Understanding the innovation pipeline from basic research to commercialization, especially in the context of emerging technology, is a challenge. At CSET, we monitor trends in the scientific landscape with our Map of Science, which displays CSET’s research clusters and tracks clusters’ subjects, vital signs (e.g., growth rate), and top research-producing organizations and countries. Beyond research, a key step toward commercialization is patenting. Inventors file patents through a legal process to trademark a design or a product, staking a claim on a novel development or method.
To provide a window into this part of the innovation process, we created a novel approach to automatically structure CSET’s dataset of global patents into clusters.1 The clusters group patents based on three factors: patent-to-patent citations, the text used in the application, and the labels assigned by patent authorities. Our resulting patent clusters represent groupings of related patented technologies, techniques, or applications.
Using patent clusters, we can characterize and explore groups of similar patents, their connections to related research, and monitor scientific diffusion from basic research into the patent space.
Patent data can be difficult to work with. Patent text is dense and contains legal jargon, and inventors are incentivized to use language and provide information strategically in order to secure the invention from competitor infringement and defend their claim in court. In addition to complex text, the scale of patents can be tricky to work with. There are many millions of patents (CSET’s patent database contains over 130 million patents), and patents can be filed in multiple jurisdictions and languages across patent authorities with varied reporting formats.
To support discovery with patent data despite these challenges, CSET developed a cutting-edge way of mapping the global patent landscape. First, we consolidated our dataset of 130 million patents into 70 million patent families using simple family identification numbers provided by PATSTAT.2 Patent families contain multiple patent documents that represent the same invention (e.g., the same patent application filed in multiple countries, an addendum to a filed patent).
Next, we constructed a network of relatedness between patent families using three features:
- Patent title and abstract
- Patent-to-patent citations (when a patent cites prior art or related work)
- Text of the patent’s cooperative patent classification (CPC) or international patent classification (IPC) codes (numerical codes and descriptive labels assigned to a patent by a patent authority)

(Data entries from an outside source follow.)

-- ==== Sys2Proof/Tests/Slice0.lean ====
section
/-! SUPPORT. The model's own tests: ill-formed terms that well-formedness refuses, Yalirti words written out from the
spec's encodings, the spec's worked examples, and for every statement with hypotheses a concrete state and operands that
meet the hypotheses of each of its clauses. -/

section

set_option synthInstance.maxSize 1000
set_option Elab.async false

namespace Sys2Proof.Machine

/-! ### Helpers that change one part of a state -/

def State.tEp (s : State) (i : Nat) (f : Endpoint → Endpoint) : State := s.setEp i (f (s.ep i))
def State.tPwr (s : State) (f : PowerUnit → PowerUnit) : State := { s with pwr := f s.pwr }
def State.tTm (s : State) (f : TimeUnit → TimeUnit) : State := { s with tm := f s.tm }
def State.tFcu (s : State) (f : FaultUnit → FaultUnit) : State := { s with fcu := f s.fcu }
def State.tAdm (s : State) (f : AdmUnit → AdmUnit) : State := { s with adm := f s.adm }
def State.tCe (s : State) (f : CeUnit → CeUnit) : State := { s with ce := f s.ce }
def State.tEth (s : State) (f : EthUnit → EthUnit) : State := { s with eth := f s.eth }
def State.tLnk (s : State) (f : LinkUnit → LinkUnit) : State := { s with lnk := f s.lnk }
def State.tCs (s : State) (f : CsUnit → CsUnit) : State := { s with cs := f s.cs }
def State.tMsr (s : State) (f : MsrUnit → MsrUnit) : State := { s with msr := f s.msr }
def State.tRing (s : State) (f : RingUnit → RingUnit) : State := { s with ring := f s.ring }
def State.tBrp (s : State) (f : BrpUnit → BrpUnit) : State := { s with brp := f s.brp }
def State.tSfu (s : State) (f : SfuUnit → SfuUnit) : State := { s with sfu := f s.sfu }
def State.tTru (s : State) (f : TruUnit → TruUnit) : State := { s with tru := f s.tru }

end Sys2Proof.Machine

namespace Sys2Proof.Tests
open Sys2Proof Sys2Proof.Machine

/-- The registers of a chip in RUN: every domain on, stack time locked, P = 10,000 cycles, every unit enabled. -/
def upRegs : List (Nat × Word) := [(1073741828, 0x80000fff#32), (1073807364, 0x00000005#32), (1073872932, 0x00002710#32),
 (1073938432, 0x00000001#32), (1074003968, 0x00000001#32), (1074004224, 0x80000000#32), (1074004608, 0x80000000#32),
 (1074004640, 0x80000000#32), (1074004736, 0x80000000#32), (1074004928, 0x80000000#32), (1074004960, 0x80000000#32),
 (1074005024, 0x80000000#32), (1074005056, 0x80000000#32), (1074200576, 0x00000001#32), (1074266112, 0x00000001#32),
 (1074331648, 0x00000003#32), (1074335808, 0x80000000#32), (1074335816, 0x40000000#32), (1074397184, 0x00000007#32),
 (1074462720, 0x00000001#32), (1074528256, 0x0000001f#32), (1074597888, 0xf0000000#32), (1074659328, 0x80000000#32)]

/-- A processor that runs from its own TCM. -/
def runProc : Proc := { run := .running, pc := 0x00100000 }

/-- A chip in RUN, its reset released, cores 0 and 1, the safety pair and the engine running, and the endpoint of port 1 up. -/
def upState : State :=
  { State.reset with
    regs := upRegs, pwr := { inReset := false, rom := .handedOver }, tm := { started := true }
    procs := [(0, runProc), (1, runProc), (4, runProc), (5, runProc)]
    eps := [(1, { powered := true, estate := 2, prim := { aligned := true }, esc := { aligned := true } })] }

The two text-based features (CPC/IPC codes and titles and abstracts) were embedded using a pretrained multilingual model, which converted the text into vectors that could be compared to quantify text similarity and construct a network. To map the resulting network of patent families, we ran a clustering algorithm on the patent network.
The result is 116,370 patent clusters, each composed of patents that are related through some combination of text similarity, citations, and the classification codes. As shown in Figure 1, we can color-code the clusters using CSET’s patent categories.3 CSET’s patent categories are industry-based category labels for patents and patent families derived from patent classification codes (CPCs and IPCs), which provide a broad taxonomy. These categories are based on ISIC (International Standard Industrial Classification of All Economic Activities) codes. We can also examine the clusters according to the top inventors, patent owners, classification codes, and keywords within a cluster.
Figure 1: Visualization of CSET’s Patent Clusters Colored by Patent Category

An exciting next step is to link patent clusters to fields of scientific discovery by linking CSET’s patent clusters to our Map of Science. Patents can cite publications, so for each patent cluster we can identify the research publications cited, indicating some contribution to the patented invention. We can identify those publications within CSET’s Map of Science for insight into the research-to-patent pipeline for critical technology areas.
Keep an eye out for our next data snapshot in this series, where we trace National Institute for Health-funded research through the innovation pipeline to the landscape of patents.

- CSET’s global patents dataset contains data sourced from EPO databases (www.epo.org) and the Lens Patent Records dataset (www.lens.org).
- PATSTAT, a database of patents maintained by the European Patent Organization (www.epo.org)
- CSET patent categories are industry-based labels (e.g., manufacturing) for patents and patent families derived from patent classification codes. Categories are based on ISIC (International Standard Industrial Classification of All Economic Activities) codes.